■ WORK TO BE COMPLETED
Copy verbatim the block of lines in the entries below whose first line contains "(R518, R651). -/" and whose last line contains "def evChangeSwitch (s". Leave out all other lines.

(Stored data entries)
=== Section Start ===

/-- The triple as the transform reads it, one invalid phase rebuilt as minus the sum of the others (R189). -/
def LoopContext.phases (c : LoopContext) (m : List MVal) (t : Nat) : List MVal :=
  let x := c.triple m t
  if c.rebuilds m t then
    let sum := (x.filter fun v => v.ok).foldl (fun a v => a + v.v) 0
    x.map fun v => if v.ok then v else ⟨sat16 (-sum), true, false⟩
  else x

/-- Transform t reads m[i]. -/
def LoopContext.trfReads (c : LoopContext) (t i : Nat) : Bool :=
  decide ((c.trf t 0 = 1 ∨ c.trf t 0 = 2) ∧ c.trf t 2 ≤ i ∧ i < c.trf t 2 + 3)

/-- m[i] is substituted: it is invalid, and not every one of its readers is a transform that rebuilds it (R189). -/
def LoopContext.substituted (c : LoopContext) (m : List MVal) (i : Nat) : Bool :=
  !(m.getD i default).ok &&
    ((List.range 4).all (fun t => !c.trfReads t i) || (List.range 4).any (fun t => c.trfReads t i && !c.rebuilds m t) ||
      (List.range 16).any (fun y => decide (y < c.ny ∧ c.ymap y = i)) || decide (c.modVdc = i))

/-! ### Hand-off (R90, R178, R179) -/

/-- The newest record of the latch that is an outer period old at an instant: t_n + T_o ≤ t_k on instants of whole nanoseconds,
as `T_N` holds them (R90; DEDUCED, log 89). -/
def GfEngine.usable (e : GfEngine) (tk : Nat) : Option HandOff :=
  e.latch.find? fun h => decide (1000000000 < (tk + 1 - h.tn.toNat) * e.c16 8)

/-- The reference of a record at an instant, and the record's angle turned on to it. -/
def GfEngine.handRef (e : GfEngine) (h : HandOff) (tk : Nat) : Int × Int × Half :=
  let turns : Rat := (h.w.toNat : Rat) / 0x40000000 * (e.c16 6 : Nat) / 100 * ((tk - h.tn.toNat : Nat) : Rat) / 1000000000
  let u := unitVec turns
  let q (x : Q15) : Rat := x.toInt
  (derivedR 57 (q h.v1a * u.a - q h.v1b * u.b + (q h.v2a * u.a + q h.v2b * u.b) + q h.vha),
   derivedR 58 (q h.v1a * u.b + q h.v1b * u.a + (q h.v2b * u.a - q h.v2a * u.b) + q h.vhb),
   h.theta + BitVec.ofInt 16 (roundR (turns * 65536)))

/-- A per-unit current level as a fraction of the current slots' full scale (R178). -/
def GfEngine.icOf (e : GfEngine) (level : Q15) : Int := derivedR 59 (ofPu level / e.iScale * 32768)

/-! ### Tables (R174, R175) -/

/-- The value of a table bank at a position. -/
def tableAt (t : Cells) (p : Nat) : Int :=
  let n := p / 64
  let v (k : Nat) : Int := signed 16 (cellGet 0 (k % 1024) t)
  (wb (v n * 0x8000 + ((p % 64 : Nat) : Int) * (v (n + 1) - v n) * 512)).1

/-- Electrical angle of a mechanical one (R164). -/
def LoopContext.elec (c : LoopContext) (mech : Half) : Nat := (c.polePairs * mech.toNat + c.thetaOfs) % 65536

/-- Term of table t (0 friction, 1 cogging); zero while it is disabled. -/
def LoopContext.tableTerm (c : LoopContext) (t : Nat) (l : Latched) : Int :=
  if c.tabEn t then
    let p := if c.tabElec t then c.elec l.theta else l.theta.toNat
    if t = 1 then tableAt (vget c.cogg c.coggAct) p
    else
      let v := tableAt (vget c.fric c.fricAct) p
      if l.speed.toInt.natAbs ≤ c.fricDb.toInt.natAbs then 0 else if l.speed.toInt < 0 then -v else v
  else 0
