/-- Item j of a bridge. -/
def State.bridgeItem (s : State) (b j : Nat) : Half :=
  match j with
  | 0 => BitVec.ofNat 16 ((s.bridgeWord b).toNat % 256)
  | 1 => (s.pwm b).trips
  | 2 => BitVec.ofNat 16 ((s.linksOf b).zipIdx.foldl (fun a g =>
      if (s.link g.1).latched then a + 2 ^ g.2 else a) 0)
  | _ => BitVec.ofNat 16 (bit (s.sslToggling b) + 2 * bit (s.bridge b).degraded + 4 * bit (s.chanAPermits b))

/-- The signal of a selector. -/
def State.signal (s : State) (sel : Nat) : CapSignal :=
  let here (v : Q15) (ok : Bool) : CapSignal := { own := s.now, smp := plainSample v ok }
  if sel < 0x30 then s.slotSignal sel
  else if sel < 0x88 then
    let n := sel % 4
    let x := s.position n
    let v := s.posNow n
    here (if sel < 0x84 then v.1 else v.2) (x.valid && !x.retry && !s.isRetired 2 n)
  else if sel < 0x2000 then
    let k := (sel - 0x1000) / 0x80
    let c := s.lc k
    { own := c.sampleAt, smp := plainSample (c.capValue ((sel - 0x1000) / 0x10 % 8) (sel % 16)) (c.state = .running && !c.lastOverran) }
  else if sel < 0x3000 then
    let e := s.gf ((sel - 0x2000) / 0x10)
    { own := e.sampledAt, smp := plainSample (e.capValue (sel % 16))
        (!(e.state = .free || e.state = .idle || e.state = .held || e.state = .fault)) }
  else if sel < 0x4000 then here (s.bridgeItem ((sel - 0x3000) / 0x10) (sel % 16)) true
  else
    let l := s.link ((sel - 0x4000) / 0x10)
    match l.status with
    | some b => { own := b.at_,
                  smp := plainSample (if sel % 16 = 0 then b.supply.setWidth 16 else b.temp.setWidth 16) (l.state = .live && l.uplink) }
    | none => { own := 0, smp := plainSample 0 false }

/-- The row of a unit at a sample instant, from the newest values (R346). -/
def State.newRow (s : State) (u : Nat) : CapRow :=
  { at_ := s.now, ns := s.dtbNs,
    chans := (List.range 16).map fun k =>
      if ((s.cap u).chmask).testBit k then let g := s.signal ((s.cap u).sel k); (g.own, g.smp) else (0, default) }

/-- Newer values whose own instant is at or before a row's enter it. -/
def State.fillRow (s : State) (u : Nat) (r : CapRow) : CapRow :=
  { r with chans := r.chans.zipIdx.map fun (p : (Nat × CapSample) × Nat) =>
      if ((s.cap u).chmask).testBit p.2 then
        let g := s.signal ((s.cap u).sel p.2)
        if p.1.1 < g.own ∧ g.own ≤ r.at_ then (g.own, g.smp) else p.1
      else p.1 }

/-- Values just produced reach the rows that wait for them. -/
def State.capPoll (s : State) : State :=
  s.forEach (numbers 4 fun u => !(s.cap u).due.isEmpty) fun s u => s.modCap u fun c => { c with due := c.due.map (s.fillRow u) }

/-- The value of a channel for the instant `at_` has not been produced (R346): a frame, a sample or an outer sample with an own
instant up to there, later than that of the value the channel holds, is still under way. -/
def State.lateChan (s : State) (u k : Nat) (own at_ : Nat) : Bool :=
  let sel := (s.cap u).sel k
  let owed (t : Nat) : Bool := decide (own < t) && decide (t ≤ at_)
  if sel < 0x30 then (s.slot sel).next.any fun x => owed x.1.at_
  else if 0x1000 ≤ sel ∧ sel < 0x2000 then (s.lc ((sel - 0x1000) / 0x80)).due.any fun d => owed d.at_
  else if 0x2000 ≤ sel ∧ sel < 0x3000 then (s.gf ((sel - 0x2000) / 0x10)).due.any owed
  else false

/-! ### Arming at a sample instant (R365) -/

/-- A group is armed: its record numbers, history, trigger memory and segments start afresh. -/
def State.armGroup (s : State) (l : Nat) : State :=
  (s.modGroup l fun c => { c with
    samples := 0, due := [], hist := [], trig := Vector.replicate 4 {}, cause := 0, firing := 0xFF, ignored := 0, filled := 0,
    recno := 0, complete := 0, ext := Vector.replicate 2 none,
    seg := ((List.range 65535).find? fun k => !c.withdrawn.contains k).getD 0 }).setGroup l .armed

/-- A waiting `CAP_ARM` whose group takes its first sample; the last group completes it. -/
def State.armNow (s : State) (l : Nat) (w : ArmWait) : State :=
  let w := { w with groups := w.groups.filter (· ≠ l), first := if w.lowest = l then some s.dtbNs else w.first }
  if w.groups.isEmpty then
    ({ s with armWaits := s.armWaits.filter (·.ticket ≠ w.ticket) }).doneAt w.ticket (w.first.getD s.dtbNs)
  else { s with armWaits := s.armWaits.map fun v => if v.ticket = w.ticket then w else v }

=== Section End ===
=== Section Start ===

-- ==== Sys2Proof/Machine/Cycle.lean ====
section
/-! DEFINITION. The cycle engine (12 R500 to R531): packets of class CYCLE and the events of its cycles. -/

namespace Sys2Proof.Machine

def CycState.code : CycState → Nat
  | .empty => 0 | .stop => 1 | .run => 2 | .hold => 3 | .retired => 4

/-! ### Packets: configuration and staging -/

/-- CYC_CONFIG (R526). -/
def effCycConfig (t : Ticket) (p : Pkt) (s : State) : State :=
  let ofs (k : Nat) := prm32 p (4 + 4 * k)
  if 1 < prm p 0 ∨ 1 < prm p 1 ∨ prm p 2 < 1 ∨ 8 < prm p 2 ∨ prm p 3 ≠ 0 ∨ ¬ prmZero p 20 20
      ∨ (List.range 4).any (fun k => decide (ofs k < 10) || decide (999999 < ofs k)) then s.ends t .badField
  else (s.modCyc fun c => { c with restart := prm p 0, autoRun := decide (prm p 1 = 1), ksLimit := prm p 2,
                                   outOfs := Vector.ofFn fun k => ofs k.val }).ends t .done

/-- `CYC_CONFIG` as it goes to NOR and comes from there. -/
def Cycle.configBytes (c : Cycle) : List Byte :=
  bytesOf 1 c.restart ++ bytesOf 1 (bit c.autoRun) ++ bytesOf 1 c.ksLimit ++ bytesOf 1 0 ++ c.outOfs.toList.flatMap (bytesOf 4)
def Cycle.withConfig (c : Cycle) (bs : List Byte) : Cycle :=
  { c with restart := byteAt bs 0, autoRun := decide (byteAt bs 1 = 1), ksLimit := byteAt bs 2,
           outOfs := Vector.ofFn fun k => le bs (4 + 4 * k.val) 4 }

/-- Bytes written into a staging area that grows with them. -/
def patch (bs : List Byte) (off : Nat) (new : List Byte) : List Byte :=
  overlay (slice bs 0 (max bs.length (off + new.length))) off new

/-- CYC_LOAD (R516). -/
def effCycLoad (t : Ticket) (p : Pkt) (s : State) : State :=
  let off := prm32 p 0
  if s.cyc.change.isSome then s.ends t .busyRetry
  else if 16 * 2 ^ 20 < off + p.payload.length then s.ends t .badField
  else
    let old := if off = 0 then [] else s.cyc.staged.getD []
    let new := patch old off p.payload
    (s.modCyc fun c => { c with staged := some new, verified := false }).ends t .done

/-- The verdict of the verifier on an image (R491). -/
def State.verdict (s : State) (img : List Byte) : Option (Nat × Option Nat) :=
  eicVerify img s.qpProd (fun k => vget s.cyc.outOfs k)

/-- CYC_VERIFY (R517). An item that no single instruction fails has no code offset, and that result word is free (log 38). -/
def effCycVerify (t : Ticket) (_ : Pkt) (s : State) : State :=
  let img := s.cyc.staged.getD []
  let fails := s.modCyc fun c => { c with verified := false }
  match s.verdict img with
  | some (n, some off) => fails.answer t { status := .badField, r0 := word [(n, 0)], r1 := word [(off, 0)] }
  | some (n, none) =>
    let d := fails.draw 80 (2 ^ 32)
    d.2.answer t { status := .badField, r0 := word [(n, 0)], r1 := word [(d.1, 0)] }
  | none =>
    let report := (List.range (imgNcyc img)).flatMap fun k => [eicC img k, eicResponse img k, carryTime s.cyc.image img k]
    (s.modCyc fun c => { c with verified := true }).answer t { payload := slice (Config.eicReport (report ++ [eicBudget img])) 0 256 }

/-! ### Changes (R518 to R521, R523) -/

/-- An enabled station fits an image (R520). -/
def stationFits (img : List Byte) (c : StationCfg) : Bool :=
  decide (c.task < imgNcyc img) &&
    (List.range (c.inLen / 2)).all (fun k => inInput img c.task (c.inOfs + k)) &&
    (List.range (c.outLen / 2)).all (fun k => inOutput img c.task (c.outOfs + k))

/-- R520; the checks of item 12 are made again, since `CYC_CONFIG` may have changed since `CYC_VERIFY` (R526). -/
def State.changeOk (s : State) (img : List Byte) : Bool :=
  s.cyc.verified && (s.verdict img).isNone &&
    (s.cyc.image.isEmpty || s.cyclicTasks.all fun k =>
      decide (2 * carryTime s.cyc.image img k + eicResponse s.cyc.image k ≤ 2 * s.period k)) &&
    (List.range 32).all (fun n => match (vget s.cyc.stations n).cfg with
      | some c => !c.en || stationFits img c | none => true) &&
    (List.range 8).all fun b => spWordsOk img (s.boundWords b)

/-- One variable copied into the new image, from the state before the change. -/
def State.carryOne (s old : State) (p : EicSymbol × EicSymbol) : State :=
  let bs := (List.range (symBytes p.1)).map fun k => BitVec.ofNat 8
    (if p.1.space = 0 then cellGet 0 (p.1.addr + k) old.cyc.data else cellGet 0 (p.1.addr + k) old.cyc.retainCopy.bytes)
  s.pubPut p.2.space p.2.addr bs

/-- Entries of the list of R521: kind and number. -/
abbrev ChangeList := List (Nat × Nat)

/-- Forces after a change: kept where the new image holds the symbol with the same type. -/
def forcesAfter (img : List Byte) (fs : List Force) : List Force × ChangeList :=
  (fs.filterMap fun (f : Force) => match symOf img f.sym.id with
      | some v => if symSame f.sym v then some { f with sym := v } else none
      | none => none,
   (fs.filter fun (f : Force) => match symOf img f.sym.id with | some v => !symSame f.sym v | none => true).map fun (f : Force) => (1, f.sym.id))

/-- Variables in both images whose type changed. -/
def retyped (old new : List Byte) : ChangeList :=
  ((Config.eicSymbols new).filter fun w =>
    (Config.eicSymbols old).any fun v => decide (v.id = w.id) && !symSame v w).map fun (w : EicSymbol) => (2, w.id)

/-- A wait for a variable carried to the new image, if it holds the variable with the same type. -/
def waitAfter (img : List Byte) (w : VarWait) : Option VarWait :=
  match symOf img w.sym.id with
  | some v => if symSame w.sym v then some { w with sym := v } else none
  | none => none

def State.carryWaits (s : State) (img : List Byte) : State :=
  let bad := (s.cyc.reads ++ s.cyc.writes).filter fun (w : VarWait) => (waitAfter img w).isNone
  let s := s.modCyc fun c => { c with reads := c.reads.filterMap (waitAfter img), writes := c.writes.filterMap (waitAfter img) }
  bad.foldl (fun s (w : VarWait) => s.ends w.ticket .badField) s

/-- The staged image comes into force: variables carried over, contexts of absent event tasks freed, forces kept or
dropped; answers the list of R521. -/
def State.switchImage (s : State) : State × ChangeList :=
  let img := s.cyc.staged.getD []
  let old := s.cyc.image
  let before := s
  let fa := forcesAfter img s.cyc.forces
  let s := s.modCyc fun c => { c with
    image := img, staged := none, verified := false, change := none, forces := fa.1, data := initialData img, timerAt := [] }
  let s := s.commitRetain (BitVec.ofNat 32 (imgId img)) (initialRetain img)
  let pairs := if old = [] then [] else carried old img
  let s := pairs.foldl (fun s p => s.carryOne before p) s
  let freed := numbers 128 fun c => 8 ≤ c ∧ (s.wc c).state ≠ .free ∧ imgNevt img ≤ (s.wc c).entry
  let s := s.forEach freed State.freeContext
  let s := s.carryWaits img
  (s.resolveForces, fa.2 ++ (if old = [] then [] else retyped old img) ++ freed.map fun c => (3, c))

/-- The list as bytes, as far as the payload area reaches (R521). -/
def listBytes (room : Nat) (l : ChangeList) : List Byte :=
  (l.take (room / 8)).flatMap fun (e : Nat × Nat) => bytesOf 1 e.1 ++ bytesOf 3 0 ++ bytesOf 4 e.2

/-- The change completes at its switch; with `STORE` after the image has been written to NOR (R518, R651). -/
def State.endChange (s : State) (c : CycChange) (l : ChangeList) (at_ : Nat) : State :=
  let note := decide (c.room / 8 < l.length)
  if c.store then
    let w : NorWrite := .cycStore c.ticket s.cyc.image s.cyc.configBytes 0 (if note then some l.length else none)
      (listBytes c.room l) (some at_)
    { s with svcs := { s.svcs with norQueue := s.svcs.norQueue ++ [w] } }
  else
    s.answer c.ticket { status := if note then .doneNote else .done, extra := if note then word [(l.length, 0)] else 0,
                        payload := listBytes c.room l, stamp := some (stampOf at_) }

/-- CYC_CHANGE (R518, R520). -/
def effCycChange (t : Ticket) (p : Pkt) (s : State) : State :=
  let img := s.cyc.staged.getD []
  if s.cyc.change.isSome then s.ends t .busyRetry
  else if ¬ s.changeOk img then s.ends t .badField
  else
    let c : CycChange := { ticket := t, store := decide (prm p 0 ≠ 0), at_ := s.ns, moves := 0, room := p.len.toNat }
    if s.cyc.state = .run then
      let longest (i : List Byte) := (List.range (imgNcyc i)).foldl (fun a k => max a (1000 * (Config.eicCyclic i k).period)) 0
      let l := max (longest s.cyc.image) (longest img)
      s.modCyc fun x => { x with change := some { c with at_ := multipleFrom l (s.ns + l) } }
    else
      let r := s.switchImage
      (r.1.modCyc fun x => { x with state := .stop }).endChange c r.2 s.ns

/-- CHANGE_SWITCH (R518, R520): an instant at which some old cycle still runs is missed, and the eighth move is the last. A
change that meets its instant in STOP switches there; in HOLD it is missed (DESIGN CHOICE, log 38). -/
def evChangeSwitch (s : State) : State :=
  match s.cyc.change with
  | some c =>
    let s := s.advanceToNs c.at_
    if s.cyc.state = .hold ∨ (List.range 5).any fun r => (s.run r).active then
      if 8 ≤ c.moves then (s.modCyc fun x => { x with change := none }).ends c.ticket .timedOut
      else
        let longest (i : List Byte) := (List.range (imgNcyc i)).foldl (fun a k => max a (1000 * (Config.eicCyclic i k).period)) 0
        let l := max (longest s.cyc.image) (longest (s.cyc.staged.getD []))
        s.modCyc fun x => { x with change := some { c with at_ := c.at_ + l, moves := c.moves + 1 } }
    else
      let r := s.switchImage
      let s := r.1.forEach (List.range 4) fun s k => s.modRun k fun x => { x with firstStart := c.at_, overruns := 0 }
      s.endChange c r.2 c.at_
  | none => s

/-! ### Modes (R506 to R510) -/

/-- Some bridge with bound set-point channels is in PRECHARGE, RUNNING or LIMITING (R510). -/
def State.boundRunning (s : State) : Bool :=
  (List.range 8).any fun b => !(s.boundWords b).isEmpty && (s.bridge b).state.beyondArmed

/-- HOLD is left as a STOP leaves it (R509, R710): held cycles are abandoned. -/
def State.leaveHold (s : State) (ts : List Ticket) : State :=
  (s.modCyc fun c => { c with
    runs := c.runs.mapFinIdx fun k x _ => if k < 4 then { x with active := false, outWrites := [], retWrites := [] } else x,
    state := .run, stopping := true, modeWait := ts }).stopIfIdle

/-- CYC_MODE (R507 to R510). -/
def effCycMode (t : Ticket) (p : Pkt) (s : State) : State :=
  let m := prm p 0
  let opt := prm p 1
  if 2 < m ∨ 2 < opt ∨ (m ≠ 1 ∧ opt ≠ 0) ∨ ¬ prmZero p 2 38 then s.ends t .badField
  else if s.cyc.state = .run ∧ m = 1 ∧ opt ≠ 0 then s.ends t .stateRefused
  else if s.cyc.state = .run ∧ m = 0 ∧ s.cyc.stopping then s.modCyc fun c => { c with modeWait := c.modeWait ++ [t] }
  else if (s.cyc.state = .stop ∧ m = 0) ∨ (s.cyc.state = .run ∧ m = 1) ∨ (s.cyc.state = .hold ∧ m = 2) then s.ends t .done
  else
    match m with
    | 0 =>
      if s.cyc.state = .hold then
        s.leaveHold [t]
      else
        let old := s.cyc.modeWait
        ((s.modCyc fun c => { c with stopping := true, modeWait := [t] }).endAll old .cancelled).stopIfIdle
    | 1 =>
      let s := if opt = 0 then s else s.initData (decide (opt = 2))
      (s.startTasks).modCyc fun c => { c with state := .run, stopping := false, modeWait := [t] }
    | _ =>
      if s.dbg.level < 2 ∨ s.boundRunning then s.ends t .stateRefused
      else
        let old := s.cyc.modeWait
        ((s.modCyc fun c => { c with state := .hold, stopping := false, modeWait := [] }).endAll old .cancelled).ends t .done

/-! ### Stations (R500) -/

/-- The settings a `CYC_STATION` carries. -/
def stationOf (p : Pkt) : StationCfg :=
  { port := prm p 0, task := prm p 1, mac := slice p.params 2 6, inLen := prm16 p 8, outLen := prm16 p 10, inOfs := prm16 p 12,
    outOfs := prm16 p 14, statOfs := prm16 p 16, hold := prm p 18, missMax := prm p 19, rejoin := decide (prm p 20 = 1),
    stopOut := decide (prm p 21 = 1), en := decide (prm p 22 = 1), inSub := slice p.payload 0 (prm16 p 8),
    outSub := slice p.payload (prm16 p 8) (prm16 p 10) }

=== Section End ===

■ RESPONSE FOR THIS EXERCISE
/-- The change completes at its switch; with `STORE` after the image has been written to NOR (R518, R651). -/
def State.endChange (s : State) (c : CycChange) (l : ChangeList) (at_ : Nat) : State :=
  let note := decide (c.room / 8 < l.length)
  if c.store then
    let w : NorWrite := .cycStore c.ticket s.cyc.image s.cyc.configBytes 0 (if note then some l.length else none)
      (listBytes c.room l) (some at_)
    { s with svcs := { s.svcs with norQueue := s.svcs.norQueue ++ [w] } }
  else
    s.answer c.ticket { status := if note then .doneNote else .done, extra := if note then word [(l.length, 0)] else 0,
                        payload := listBytes c.room l, stamp := some (stampOf at_) }

/-- CYC_CHANGE (R518, R520). -/
def effCycChange (t : Ticket) (p : Pkt) (s : State) : State :=
  let img := s.cyc.staged.getD []
  if s.cyc.change.isSome then s.ends t .busyRetry
  else if ¬ s.changeOk img then s.ends t .badField
  else
    let c : CycChange := { ticket := t, store := decide (prm p 0 ≠ 0), at_ := s.ns, moves := 0, room := p.len.toNat }
    if s.cyc.state = .run then
      let longest (i : List Byte) := (List.range (imgNcyc i)).foldl (fun a k => max a (1000 * (Config.eicCyclic i k).period)) 0
      let l := max (longest s.cyc.image) (longest img)
      s.modCyc fun x => { x with change := some { c with at_ := multipleFrom l (s.ns + l) } }
    else
      let r := s.switchImage
      (r.1.modCyc fun x => { x with state := .stop }).endChange c r.2 s.ns

/-- CHANGE_SWITCH (R518, R520): an instant at which some old cycle still runs is missed, and the eighth move is the last. A
change that meets its instant in STOP switches there; in HOLD it is missed (DESIGN CHOICE, log 38). -/
def evChangeSwitch (s : State) : State :=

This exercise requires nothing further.